Stored data entries:
^^^^

-- ==== Sys2Proof/Machine/Filter.lean ====
section
/-!
DEFINITION. The acceptance-filter family (spec/43_filter.md): bank ownership, the canonical primitive, the twelve
`FLT_*` commands, and the acceptance function of a block.
-/

namespace Sys2Proof
namespace Machine

/-! ## Ownership, validation and the canonical primitive -/

/-- Device `d` owns absolute bank `k` (R150). -/
def State.ownsBank (s : State) (d k : Nat) : Bool :=
  decide ((s.desc d).firstBank ≤ k) && decide (k ≤ (s.desc d).maxBank)

/-- `pre(d, k)`: the checks of R151 before a filter command reads an operand. -/
def pre (d k : Nat) (s t : State) : State :=
  whenRunning d s (if s.ownsBank d k then t else s.finish .errBank [])

/-- An 11-bit identifier or mask is in range (R151). -/
def stdRange (v : Word) : Bool := decide (v.toNat ≤ 0x7FF)

/-- A 29-bit identifier or mask is in range (R151). -/
def extRange (v : Word) : Bool := decide (v.toNat ≤ 0x1FFFFFFF)

/-- Write `WP[a]`. -/
def State.setWp (s : State) (a : Nat) (v : Bool) : State := s.setArray a { s.array a with wp := v }

/-- Write the registers of bank `k` of array `a`. -/
def State.setBank (s : State) (a k : Nat) (x : Bank) : State :=
  s.setArray a { s.array a with banks := (s.array a).banks.set k x }

/-- `configure(a, k, pat, msk, mode, scale, en)`: unlock, program, lock, in one atomic step (R153). -/
def State.configure (s : State) (a k : Nat) (pat msk : Word) (mode scale en : Bool) : State :=
  ((s.setWp a false).setBank a k { fr1 := pat, fr2 := msk, fm := mode, fs := scale, fa := en, fcfg := true }).setWp a true

/-- Toggle `FA[a][k]` inside the write-protect bracket (R162, R163). -/
def State.setActive (s : State) (a k : Nat) (v : Bool) : State :=
  let u := s.setWp a false
  (u.setBank a k { u.bank a k with fa := v }).setWp a true

/-- Reset the banks of the list that lie in `lo .. hi`; `i` is the index of the list's first bank. -/
def clearRange (lo hi : Nat) : Nat → List Bank → List Bank
  | _, [] => []
  | i, x :: rest => (if lo ≤ i ∧ i ≤ hi then Bank.reset else x) :: clearRange lo hi (i + 1) rest

/-- `clear_owned(d)` (R166). -/
def State.clearOwned (s : State) (d : Nat) : State :=
  let a := s.farrayOf d
  let u := s.setWp a false
  (u.setArray a
    { u.array a with banks := clearRange (s.desc d).firstBank (s.desc d).maxBank 0 (u.array a).banks }).setWp a true

/-- The end of a programming command: `RES0 = FR1[a][k]`, `RES1 = FR2[a][k]`, read after the write (R83). -/
def State.finishProgram (s : State) (a k : Nat) : State :=
  s.finish .ok [(s.bank a k).fr1, (s.bank a k).fr2]

/-- Program bank `k` of device `d` and end. -/
def programBank (d k : Nat) (pat msk : Word) (mode scale en : Bool) (s : State) : State :=
  (s.configure (s.farrayOf d) k pat msk mode scale en).finishProgram (s.farrayOf d) k

/-! ## Commands -/

/-- `FLT_CONFIGURE` (R154). -/
def execFltConfigure (d k : Nat) (s : State) : Result :=
  single s (pre d k s (
    if (s.argWord 2).extractLsb' 3 29 ≠ 0 then s.finish .errArg []
    else programBank d k (s.argWord 0) (s.argWord 1) ((s.argWord 2).getLsbD 0) ((s.argWord 2).getLsbD 1)
      ((s.argWord 2).getLsbD 2) s))

/-- `FLT_MASK32_STD` (R155). -/
def execFltMask32Std (d k : Nat) (s : State) : Result :=
  single s (pre d k s (
    if stdRange (s.argWord 0) && stdRange (s.argWord 1) then
      programBank d k (p32s (s.argWord 0) false) (m32s (s.argWord 1)) false true true s
    else s.finish .errRange []))

/-- `FLT_MASK32_EXT` (R156). -/
def execFltMask32Ext (d k : Nat) (s : State) : Result :=
  single s (pre d k s (
    if extRange (s.argWord 0) && extRange (s.argWord 1) then
      programBank d k (p32x (s.argWord 0) false) (m32x (s.argWord 1)) false true true s
    else s.finish .errRange []))

/-- `FLT_LIST32_STD` (R157): the range check comes before the operand check (R262). -/
def execFltList32Std (d k : Nat) (s : State) : Result :=
  single s (pre d k s (
    if stdRange (s.argWord 0) && stdRange (s.argWord 1) then
      if (s.argWord 2).extractLsb' 2 30 ≠ 0 then s.finish .errArg []
      else programBank d k (p32s (s.argWord 0) ((s.argWord 2).getLsbD 0))
        (p32s (s.argWord 1) ((s.argWord 2).getLsbD 1)) true true true s
    else s.finish .errRange []))

/-- `FLT_LIST32_EXT` (R158). -/
def execFltList32Ext (d k : Nat) (s : State) : Result :=
  single s (pre d k s (
    if extRange (s.argWord 0) && extRange (s.argWord 1) then
      if (s.argWord 2).extractLsb' 2 30 ≠ 0 then s.finish .errArg []
      else programBank d k (p32x (s.argWord 0) ((s.argWord 2).getLsbD 0))
        (p32x (s.argWord 1) ((s.argWord 2).getLsbD 1)) true true true s
    else s.finish .errRange []))

/-- `FLT_MASK16` (R159): pattern halves in `FR1`, mask halves in `FR2`. -/
def execFltMask16 (d k : Nat) (s : State) : Result :=
  single s (pre d k s (
    if stdRange (s.argWord 0) && stdRange (s.argWord 1) && stdRange (s.argWord 2) && stdRange (s.argWord 3) then
      programBank d k (halves (p16 (s.argWord 2) false) (p16 (s.argWord 0) false))
        (halves (m16 (s.argWord 3)) (m16 (s.argWord 1))) false false true s
    else s.finish .errRange []))

/-- `FLT_LIST16` (R160). -/
def execFltList16 (d k : Nat) (s : State) : Result :=
  let e := fun i => p16 (s.argWord i) ((s.argWord 4).getLsbD i)
  single s (pre d k s (
    if stdRange (s.argWord 0) && stdRange (s.argWord 1) && stdRange (s.argWord 2) && stdRange (s.argWord 3) then
      if (s.argWord 4).extractLsb' 4 28 ≠ 0 then s.finish .errArg []
      else programBank d k (halves (e 1) (e 0)) (halves (e 3) (e 2)) true false true s
    else s.finish .errRange []))

/-- `FLT_ACCEPT_ALL` (R161): the operand is checked before the bank it selects. -/
def execFltAcceptAll (d : Nat) (s : State) : Result :=
  let t := (s.argWord 0).getLsbD 0
  let k := (s.desc d).firstBank + t.toNat
  single s (whenRunning d s (
    if (s.argWord 0).extractLsb' 1 31 ≠ 0 then s.finish .errArg []
    else if k > (s.desc d).maxBank then s.finish .errBank []
    else
      let a := s.farrayOf d
      let u := s.configure a k (bitWord t <<< 2) (1 <<< 2) false true true
      u.finish .ok [(u.bank a k).fr1, (u.bank a k).fr2, BitVec.ofNat 32 k]))

/-- `FLT_ENABLE` (R162). -/
def execFltEnable (d k : Nat) (s : State) : Result :=
  let a := s.farrayOf d
  single s (pre d k s (
    if (s.bank a k).fcfg then (s.setActive a k true).finish .ok [] else s.finish .errArg []))

/-- `FLT_DISABLE` (R163). -/
def execFltDisable (d k : Nat) (s : State) : Result :=
  single s (pre d k s ((s.setActive (s.farrayOf d) k false).finish .ok []))

/-- `FLT_CLEAR_ALL` (R164). -/
def execFltClearAll (d : Nat) (s : State) : Result :=
  single s (whenRunning d s ((s.clearOwned d).finish .ok []))

/-- `FLT_READ` (R165). -/
def execFltRead (d k : Nat) (s : State) : Result :=
  let x := s.bank (s.farrayOf d) k
  single s (pre d k s (s.finish .ok [x.fr1, x.fr2, x.control]))

/-! ## Acceptance -/

/-- `match(a, k, f)` for the registers of one bank (R168). -/
def Bank.accepts (x : Bank) (f : Frame) : Bool :=
  x.fa &&
  match x.fm, x.fs with
  | false, true => decide (f.w32 &&& x.fr2 = x.fr1 &&& x.fr2)
  | true, true => decide (f.w32 = x.fr1) || decide (f.w32 = x.fr2)
  | false, false =>
    decide (f.h16 &&& loHalf x.fr2 = loHalf x.fr1 &&& loHalf x.fr2) ||
    decide (f.h16 &&& hiHalf x.fr2 = hiHalf x.fr1 &&& hiHalf x.fr2)
  | true, false =>
    decide (f.h16 = loHalf x.fr1) || decide (f.h16 = hiHalf x.fr1) || decide (f.h16 = loHalf x.fr2) ||
    decide (f.h16 = hiHalf x.fr2)

/-- Some bank of the owned range of device `d` matches (R169). -/
def State.deviceAccepts (s : State) (d : Nat) (f : Frame) : Bool :=
  (List.range' (s.desc d).firstBank ((s.desc d).maxBank + 1 - (s.desc d).firstBank)).any fun k =>
    (s.bank (s.farrayOf d) k).accepts f

/-- `accepts(b, f)`: by the descriptor of any device of block `b`; all of them agree (R8(e), R169). -/
def State.accepts (s : State) (b : Nat) (f : Frame) : Bool :=
  match (List.range s.cfg.numDev).find? fun d => decide (s.blockOf d = b) with
  | some d => s.deviceAccepts d f
  | none => false

/-- `ENMASK[d]`: bit `k` is `FA` of bank `k` in the owned range, 0 elsewhere: a view (R30). -/
def State.enmask (s : State) (d k : Nat) : Bool := s.ownsBank d k && (s.bank (s.farrayOf d) k).fa

end Machine
end Sys2Proof
end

^^^^

### What the task requires
Return exactly the lines from the line holding "bank (R168). -/" to the last line of the data, with both of those lines included and nothing added.

### Answer to the exercise
/-- `match(a, k, f)` for the registers of one bank (R168). -/
def Bank.accepts (x : Bank) (f : Frame) : Bool :=
  x.fa &&
  match x.fm, x.fs with
  | false, true => decide (f.w32 &&& x.fr2 = x.fr1 &&& x.fr2)
  | true, true => decide (f.w32 = x.fr1) || decide (f.w32 = x.fr2)
  | false, false =>
    decide (f.h16 &&& loHalf x.fr2 = loHalf x.fr1 &&& loHalf x.fr2) ||
    decide (f.h16 &&& hiHalf x.fr2 = hiHalf x.fr1 &&& hiHalf x.fr2)
  | true, false =>
    decide (f.h16 = loHalf x.fr1) || decide (f.h16 = hiHalf x.fr1) || decide (f.h16 = loHalf x.fr2) ||
    decide (f.h16 = hiHalf x.fr2)

/-- Some bank of the owned range of device `d` matches (R169). -/
def State.deviceAccepts (s : State) (d : Nat) (f : Frame) : Bool :=
  (List.range' (s.desc d).firstBank ((s.desc d).maxBank + 1 - (s.desc d).firstBank)).any fun k =>
    (s.bank (s.farrayOf d) k).accepts f

/-- `accepts(b, f)`: by the descriptor of any device of block `b`; all of them agree (R8(e), R169). -/
def State.accepts (s : State) (b : Nat) (f : Frame) : Bool :=
  match (List.range s.cfg.numDev).find? fun d => decide (s.blockOf d = b) with
  | some d => s.deviceAccepts d f
  | none => false

/-- `ENMASK[d]`: bit `k` is `FA` of bank `k` in the owned range, 0 elsewhere: a view (R30). -/
def State.enmask (s : State) (d k : Nat) : Bool := s.ownsBank d k && (s.bank (s.farrayOf d) k).fa

end Machine
end Sys2Proof
end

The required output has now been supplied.